[[ RECORDS, beginning ]]

-- ==== Sys2Proof/Laws/Rows.lean ====
section
/-!
SUPPORT. A command that is one register write: which part of `State.hostWrite` it comes down to, and that writing a register's
fields back as they stand changes no word.
-/

namespace Sys2Proof.Machine

variable (s : State)

/-! ## Words that stay -/

/-- `t` is `s` with a register file that reads the same. -/
structure State.reads (s t : State) : Prop where
  eq : t = { s with regs := t.regs }
  word : ∀ a, t.word a = s.word a

theorem State.reads.refl : s.reads s := ⟨rfl, fun _ => rfl⟩

theorem State.reads.trans {a b c : State} (h : a.reads b) (k : b.reads c) : a.reads c :=
  ⟨by rw [k.eq, h.eq], fun x => (k.word x).trans (h.word x)⟩

theorem State.put_self (f : Fld) (h : f.lo + f.w ≤ 32) (v : Nat) (hv : v = s.g f) : s.reads (s.put f v) := by
  refine ⟨rfl, fun a => ?_⟩
  subst hv
  by_cases e : f.a = a
  · subst e
    apply BitVec.eq_of_toNat_eq
    rw [State.put_word_same s f _ h]
    exact setBits_bits _ _ _
  · exact State.put_word_ne _ _ _ _ e

theorem State.reads.g {s t : State} (h : s.reads t) (f : Fld) : t.g f = s.g f := State.word_eq_of_g _ _ f (h.word f.a)

/-! ## The word that changes no field -/

/-- The fields of a register that a write acts on lie apart, and the pulse bits of `mask` beside them. -/
def pulseOk (l : List FRow) (mask : Nat) : Bool :=
  l.all fun r => decide (r.lo + r.w ≤ 32) && (match r.acc with
    | .rw | .rwk => bits mask r.lo r.w == 0
    | .ro | .rs | .wp => true
    | .rwb | .rwm => false)

def rowsApart (l : List FRow) : Prop := l.Pairwise fun r q => r.lo + r.w ≤ q.lo ∨ q.lo + q.w ≤ r.lo

def keepStep (s : State) (a : Nat) (x : Nat) (r : FRow) : Nat :=
  match r.acc with
  | .rwb => setBits x r.lo r.w (bits (s.stagedWord a).toNat r.lo r.w)
  | .rw | .rwk => setBits x r.lo r.w (bits (s.word a).toNat r.lo r.w)
  | .ro | .rs | .wp | .rwm => x

theorem keepWord_eq (a : Nat) : s.keepWord a = (layout a).foldl (keepStep s a) 0 := rfl

theorem keepFold_ne (a lo w : Nat) (l : List FRow) (x : Nat) (h : ∀ r ∈ l, (r.acc = .ro ∨ r.acc = .rs ∨ r.acc = .wp ∨ r.acc = .rwm) ∨
    r.lo + r.w ≤ lo ∨ lo + w ≤ r.lo) : bits (l.foldl (keepStep s a) x) lo w = bits x lo w := by
  induction l generalizing x with
  | nil => rfl
  | cons r l ih =>
    rw [List.foldl_cons, ih _ fun q hq => h q (List.mem_cons_of_mem _ hq)]
    have k := h r (List.mem_cons_self ..)
    unfold keepStep
    rcases k with (k | k | k | k) | k
    · rw [k]
    · rw [k]
    · rw [k]
    · rw [k]
    · split
      · exact bits_setBits_ne _ _ _ _ _ _ k
      · exact bits_setBits_ne _ _ _ _ _ _ k
      · exact bits_setBits_ne _ _ _ _ _ _ k
      all_goals rfl

theorem keepFold_same (a : Nat) (l : List FRow) (x : Nat) (hp : rowsApart l) (r : FRow) (hr : r ∈ l)
    (ha : r.acc = .rw ∨ r.acc = .rwk) : bits (l.foldl (keepStep s a) x) r.lo r.w = bits (s.word a).toNat r.lo r.w := by
  induction l generalizing x with
  | nil => cases hr
  | cons q l ih =>
    rw [List.foldl_cons]
    cases hp with
    | cons h1 h2 =>
      rcases List.mem_cons.1 hr with e | e
      · subst e
        rw [keepFold_ne]
        · unfold keepStep
          rcases ha with ha | ha <;> rw [ha] <;> exact (bits_setBits_same _ _ _ _).trans (Nat.mod_eq_of_lt (bits_lt _ _ _))
        · exact fun p hp => .inr ((h1 p hp).symm)
      · exact ih _ h2 e

theorem keepFold_lt (a : Nat) (l : List FRow) (x : Nat) (hx : x < 2 ^ 32) (h : ∀ r ∈ l, r.lo + r.w ≤ 32) :
    l.foldl (keepStep s a) x < 2 ^ 32 := by
  induction l generalizing x with
  | nil => exact hx
  | cons r l ih =>
    rw [List.foldl_cons]
    refine ih _ ?_ fun q hq => h q (List.mem_cons_of_mem _ hq)
    have k := h r (List.mem_cons_self ..)
    unfold keepStep
    split <;> first | exact setBits_lt _ _ _ _ 32 hx k | exact hx

theorem bits_or (a b lo w : Nat) : bits (a ||| b) lo w = bits a lo w ||| bits b lo w := by
  unfold bits
  rw [← Nat.shiftRight_eq_div_pow, ← Nat.shiftRight_eq_div_pow, ← Nat.shiftRight_eq_div_pow, Nat.shiftRight_or_distrib]
  exact Nat.or_mod_two_pow

/-- A write's word, put back together from its register, holds every writable field as it stands. -/
theorem keepWord_field (a mask : Nat) (hm : mask < 2 ^ 32) (h : pulseOk (layout a) mask = true) (hp : rowsApart (layout a))
    (r : FRow) (hr : r ∈ layout a) (ha : r.acc = .rw ∨ r.acc = .rwk) :
    rowOf r (W (s.keepWord a ||| mask)) = bits (s.word a).toNat r.lo r.w := by
  have h32 : ∀ r ∈ layout a, r.lo + r.w ≤ 32 := fun q hq => by
    have := List.all_eq_true.1 h q hq
    simp only [Bool.and_eq_true, decide_eq_true_eq] at this
    exact this.1
  have hlt : s.keepWord a ||| mask < 2 ^ 32 := Nat.or_lt_two_pow (keepFold_lt s a _ 0 (by decide) h32) hm
  have hz : bits mask r.lo r.w = 0 := by
    have := List.all_eq_true.1 h r hr
    simp only [Bool.and_eq_true] at this
    rcases ha with ha | ha <;> rw [ha] at this <;> exact beq_iff_eq.1 this.2
  unfold rowOf
  rw [W_toNat _ hlt, bits_or, hz, Nat.or_zero, keepWord_eq]
  exact keepFold_same s a _ 0 hp r hr ha

/-- A bit outside the writable fields is the pulse bit. -/
theorem keepWord_bit (a mask i : Nat) (hm : mask < 2 ^ 32) (h : pulseOk (layout a) mask = true)
    (hi : (layout a).all (fun r => r.acc == .ro || r.acc == .rs || r.acc == .wp || decide (r.lo + r.w ≤ i) || decide (i < r.lo)) = true) :
    bit (W (s.keepWord a ||| mask)).toNat i = bit mask i := by
  have h32 : ∀ r ∈ layout a, r.lo + r.w ≤ 32 := fun q hq => by
    have := List.all_eq_true.1 h q hq
    simp only [Bool.and_eq_true, decide_eq_true_eq] at this
    exact this.1
  have hlt : s.keepWord a ||| mask < 2 ^ 32 := Nat.or_lt_two_pow (keepFold_lt s a _ 0 (by decide) h32) hm
  rw [W_toNat _ hlt, bit_or]
  have : bit (s.keepWord a) i = false := by
    rw [bit_eq_bits, keepWord_eq, keepFold_ne]
    · simp [bits]
    · intro r hr
      have := List.all_eq_true.1 hi r hr
      simp only [Bool.or_eq_true, beq_iff_eq, decide_eq_true_eq] at this
      rcases this with (((k | k) | k) | k) | k
      · exact .inl (.inl k)
      · exact .inl (.inr (.inl k))
      · exact .inl (.inr (.inr (.inl k)))
      · exact .inr (.inl k)
      · exact .inr (.inr (by omega))
  rw [this]; rfl

/-- Writing such a word changes no word. -/
theorem writeFields_reads (a : Nat) (w : Word) (key : Bool) (hc : ∀ (t : State) lo v, t.clampVal a lo v = v)
    (hn : ∀ t : State, t.noteWritten a = t)
    (h : ∀ r ∈ layout a, r.lo + r.w ≤ 32 ∧ (r.acc = .ro ∨ r.acc = .rs ∨ r.acc = .wp ∨
      ((r.acc = .rw ∨ r.acc = .rwk) ∧ rowOf r w = bits (s.word a).toNat r.lo r.w))) :
    s.reads (s.writeFields a w key false) := by
  unfold State.writeFields
  dsimp only
  rw [if_neg (by decide), hn]
  have go : ∀ (l : List FRow) (t : State), (∀ r ∈ l, r ∈ layout a) → s.reads t → s.reads (l.foldl (fun s r =>
      match r.acc with
      | .rw => s.setField a r (rowOf r w)
      | .rwk => if key then s.setField a r (rowOf r w) else s
      | .rwb => if false = true then (s.stageField a r (rowOf r w)).setField a r (rowOf r w) else s.stageField a r (rowOf r w)
      | .rwm => s.put ⟨a, 0, 16⟩ ((bits (s.word a).toNat 0 16 &&& (65535 - bits w.toNat 16 16)) ||| (rowOf r w &&& bits w.toNat 16 16))
      | .ro | .rs | .wp => s) t) := by
    intro l
    induction l with
    | nil => exact fun t _ ht => ht
    | cons r l ih =>
      intro t hm ht
      rw [List.foldl_cons]
      refine ih _ (fun q hq => hm q (List.mem_cons_of_mem _ hq)) ?_
      obtain ⟨h32, k⟩ := h r (hm r (List.mem_cons_self ..))
      have hs : (r.acc = .rw ∨ r.acc = .rwk) → rowOf r w = bits (s.word a).toNat r.lo r.w → s.reads (t.setField a r (rowOf r w)) := by
        intro _ e
        refine ht.trans (State.put_self t ⟨a, r.lo, r.w⟩ h32 _ ?_)
        rw [hc, e]
        exact (ht.g ⟨a, r.lo, r.w⟩).symm
      rcases k with k | k | k | ⟨k, e⟩
      · rw [k]; exact ht
      · rw [k]; exact ht
      · rw [k]; exact ht
      · have := hs k e
        rcases k with k | k
        · rw [k]; exact this
        · rw [k]
          dsimp only
          split
          · exact this
          · exact ht
  exact go _ s (fun _ h => h) (State.reads.refl s)

/-! ## A row's write -/

/-- The beginning of an access touches no link. -/
@[simp] theorem State.hostBegin_link (lk : Link) : s.hostBegin.link lk = s.link lk := by
  unfold State.hostBegin
  split <;> rfl

theorem State.takes_unarm (lk : Link) (a : Nat) : (s.unarm lk).reaches a = s.reaches a := rfl

/-- A write of register `a` by link `lk` is performed (R134, R144, R165). -/
theorem rowWrite_served (lk : Link) (a w : Nat) (h : s.hostBegin.reaches a = true) (h20 : a ≠ 0x20) :
    s.rowWrite lk a w = ((s.hostBegin.unarm lk).writeReg lk a (W w) (s.link lk).armed (s.link lk).perfHseq (s.link lk)).1 := by
  unfold State.reaches at h
  simp only [Bool.and_eq_true] at h
  unfold State.rowWrite State.hostWrite
  rw [if_neg (by simp [h.1.1.1])]
  dsimp only
  rw [if_neg h20, State.hostBegin_link]
  rfl

/-- A register without a handler of its own, none of whose fields needs a key: its fields, then its action. -/
theorem rowWrite_plain (lk : Link) (a w : Nat) (h : s.hostBegin.reaches a = true)
    (hs : (a = 0x13 ∨ a = 0x20 ∨ a = 0x24 ∨ a = 0x25 ∨ a = 0x40 ∨ a = 0x67 ∨ (0x80 ≤ a ∧ a < 0x140) ∨
      (0x200 ≤ a ∧ a < 0x280 ∧ a % 16 = 0)) → False) (hk : hasKeyed a = false) :
    s.rowWrite lk a w = ((((s.hostBegin.unarm lk).writeFields a (W w) (s.link lk).armed false).regAct lk a (W w).toNat
      (s.link lk)).hostStands a (W w) (s.link lk).armed).progAgain a := by
  rw [rowWrite_served s lk a w h (fun e => hs (by omega))]
  have ht : (s.hostBegin.unarm lk).reaches a = true := by
    rw [State.takes_unarm]; exact h
  unfold State.reaches at ht
  simp only [Bool.and_eq_true] at ht
  unfold State.writeReg
  rw [if_neg (by simp only [Bool.or_eq_true, not_or]; exact ⟨by simp [ht.1.1.2], by simpa using ht.1.2⟩)]
  rw [if_neg (fun e => hs (by omega)), if_neg (fun e => hs (by omega)), if_neg (fun e => hs (by omega)),
    if_neg (by simp only [Bool.and_eq_true, decide_eq_true_eq]; exact fun e => hs (by omega)),
    if_neg (by simp only [Bool.and_eq_true, decide_eq_true_eq]; exact fun e => hs (by omega))]
  simp only [hk, Bool.false_and, Bool.false_eq_true, if_false]
  rw [if_neg (fun e => hs (by omega)), if_neg (fun e => hs (by omega))]

/-- The same for a command that sets pulse bits and writes the other fields back: only the action is left. -/
theorem rowPulse_plain (lk : Link) (a mask : Nat) (h : s.hostBegin.reaches a = true)
    (hs : (a = 0x13 ∨ a = 0x20 ∨ a = 0x24 ∨ a = 0x25 ∨ a = 0x40 ∨ a = 0x67 ∨ (0x80 ≤ a ∧ a < 0x140) ∨
      (0x200 ≤ a ∧ a < 0x280 ∧ a % 16 = 0)) → False) (hk : hasKeyed a = false) (hm : mask < 2 ^ 32)
    (hok : pulseOk (layout a) mask = true) (hp : rowsApart (layout a)) (hc : ∀ (t : State) lo v, t.clampVal a lo v = v)
    (hn : ∀ t : State, t.noteWritten a = t) :
    ∃ u, (s.hostBegin.unarm lk).reads u ∧
      s.rowPulse lk a mask = ((u.regAct lk a (W (s.hostBegin.keepWord a ||| mask)).toNat (s.link lk)).hostStands a
        (W (s.hostBegin.keepWord a ||| mask)) (s.link lk).armed).progAgain a := by
  refine ⟨_, ?_, rowWrite_plain s lk a _ h hs hk⟩
  refine writeFields_reads _ a _ _ hc hn fun r hr => ?_
  have k := List.all_eq_true.1 hok r hr
  simp only [Bool.and_eq_true, decide_eq_true_eq] at k
  refine ⟨k.1, ?_⟩
  have kw := keepWord_field s.hostBegin a mask hm hok hp r hr
  have k2 := k.2
  cases e : r.acc <;> rw [e] at k2 <;> simp_all
  all_goals rfl

end Sys2Proof.Machine
end

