theorem State.surveyorCut_supplied (u : State) : u.surveyorCut.supplied = u.supplied := by
  have sealed (v : State) : v.sealCut.supplied = v.supplied := by
    unfold State.sealCut
    split <;> rfl
  have ended (v : State) (f : SurvSt → SurvSt) : ((v.put MG_SEAL_STAT_BUSY 0).su f).supplied = v.supplied :=
    State.supplied_put v _ _ (by decide)
  unfold State.surveyorCut
  dsimp only
  rw [ended]
  split
  · rw [State.updCut_supplied, sealed, State.fbCut_supplied]
  · rw [State.updCut_supplied]

/-- The surveyor has no operation of NVM or OTP to cut. -/
structure State.atEase (s : State) : Prop where
  book : s.surv.fbQ = []
  sealing : s.surv.sealing = none
  update : s.gb MG_UPD_STAT_BUSY = false

/-- The marks of operations that a reset takes away. -/
def State.unmarked (s : State) : State :=
  ((((s.put MG_UPD_STAT_STATE 0).put MG_UPD_STAT_BUSY 0).su fun v => { v with upd := { v.upd with first := none } }).put MG_SEAL_STAT_BUSY 0).su
    fun v => { v with fbQ := [], lostSince := 0, sealing := none }

theorem State.atEase.surveyorCut (h : s.atEase) : s.surveyorCut = s.unmarked := by
  have book : s.fbCut = s := by unfold State.fbCut; rw [h.book]
  have uncut : s.sealCut = s := by unfold State.sealCut; rw [h.sealing]
  unfold State.surveyorCut State.unmarked
  rw [book, uncut, ite_self]
  unfold State.updCut
  rw [h.update]
  rfl

theorem State.atEase.nvBusy (h : s.atEase) : s.nvBusy = false := by
  unfold State.nvBusy
  rw [h.book, h.sealing, h.update]
  exact Bool.and_false _


/-! ## The state after a reset (R107, Table 4-1) -/

/-- The reset state with what outlives a power-on reset, or a system reset, of `c`. -/
def State.afresh (c : State) (por : Bool) : State :=
  let nvm : Nvm := { c.nvm with epoch := (c.nvm.epoch + 1) % 2 ^ 32 }
  let kept : State := { State.reset with
    pending := c.pending, now := if por then 0 else c.now, nvm := nvm, otp := c.otp, flash := c.flash, free := c.free
    levels := c.levels.filter fun x => x.1 == 11 || (!por && (x.1 == 9 || x.1 == 10 || (x.1 == 19 && bit c.power.tBack x.2)))
    power :=
      if por then { PowerSt.init with
        sw := c.power.sw, clampAt := Vector.replicate 2 0, clampPeak := c.power.clampPeak, clampOn := c.power.clampOn }
      else { PowerSt.init with
        sw := c.power.sw, clampAt := c.power.clampAt, clampPeak := c.power.clampPeak, clampOn := c.power.clampOn
        vbakSet := c.power.vbakSet, tBack := c.power.tBack, seenRev := c.power.seenRev } }
  let clocked := kept.su fun v =>
    if por then { v with fcMs := nvm.clockFrom, fcAt := 0 } else { v with fcMs := c.surv.fcMs, fcAt := c.surv.fcAt }
  clocked.bt fun b => { b with por := por, porCause := por }
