/-! ### advance -/

@[simp] theorem State.advance_cfg : (s.advance).cfg = s.cfg := rfl
@[simp] theorem State.advance_v : (s.advance).v = s.v := rfl
@[simp] theorem State.advance_index : (s.advance).index = s.index := rfl
@[simp] theorem State.advance_pc : (s.advance).pc = s.pc + 2 := rfl
@[simp] theorem State.advance_sp : (s.advance).sp = s.sp := rfl
@[simp] theorem State.advance_stack : (s.advance).stack = s.stack := rfl
@[simp] theorem State.advance_dt : (s.advance).dt = s.dt := rfl
@[simp] theorem State.advance_st : (s.advance).st = s.st := rfl
@[simp] theorem State.advance_mem : (s.advance).mem = s.mem := rfl
@[simp] theorem State.advance_fb : (s.advance).fb = s.fb := rfl
@[simp] theorem State.advance_key : (s.advance).key = s.key := rfl
@[simp] theorem State.advance_opcode : (s.advance).opcode = s.opcode := rfl
@[simp] theorem State.advance_rnd : (s.advance).rnd = s.rnd := rfl
@[simp] theorem State.advance_fault : (s.advance).fault = s.fault := rfl
@[simp] theorem State.advance_result : (s.advance).result = some .executed := rfl
@[simp] theorem State.advance_draws : (s.advance).draws = s.draws := rfl

/-! ### latchFault -/

@[simp] theorem State.latchFault_cfg (r : FaultRecord) : (s.latchFault r).cfg = s.cfg := rfl
@[simp] theorem State.latchFault_v (r : FaultRecord) : (s.latchFault r).v = s.v := rfl
@[simp] theorem State.latchFault_index (r : FaultRecord) : (s.latchFault r).index = s.index := rfl
@[simp] theorem State.latchFault_pc (r : FaultRecord) : (s.latchFault r).pc = s.pc := rfl
@[simp] theorem State.latchFault_sp (r : FaultRecord) : (s.latchFault r).sp = s.sp := rfl
@[simp] theorem State.latchFault_stack (r : FaultRecord) : (s.latchFault r).stack = s.stack := rfl
@[simp] theorem State.latchFault_dt (r : FaultRecord) : (s.latchFault r).dt = s.dt := rfl
@[simp] theorem State.latchFault_st (r : FaultRecord) : (s.latchFault r).st = s.st := rfl
@[simp] theorem State.latchFault_mem (r : FaultRecord) : (s.latchFault r).mem = s.mem := rfl
@[simp] theorem State.latchFault_fb (r : FaultRecord) : (s.latchFault r).fb = s.fb := rfl
@[simp] theorem State.latchFault_key (r : FaultRecord) : (s.latchFault r).key = s.key := rfl
@[simp] theorem State.latchFault_opcode (r : FaultRecord) : (s.latchFault r).opcode = s.opcode := rfl
@[simp] theorem State.latchFault_rnd (r : FaultRecord) : (s.latchFault r).rnd = s.rnd := rfl
@[simp] theorem State.latchFault_fault (r : FaultRecord) : (s.latchFault r).fault = some r := rfl
@[simp] theorem State.latchFault_result (r : FaultRecord) : (s.latchFault r).result = some (.fault r) := rfl
@[simp] theorem State.latchFault_draws (r : FaultRecord) : (s.latchFault r).draws = s.draws := rfl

[[ RECORDS, end ]]

- [DIRECTIONS FOR THIS TASK] Copying word for word, give each line of the data above from the first one through the line containing "namespace Sys2Proof.Machine", and nothing else.

- [ANSWER TO THIS PROBLEM]
-- ==== Sys2Proof/Laws/Rows.lean ====
section
/-!
SUPPORT. A command that is one register write: which part of `State.hostWrite` it comes down to, and that writing a register's
fields back as they stand changes no word.
-/

namespace Sys2Proof.Machine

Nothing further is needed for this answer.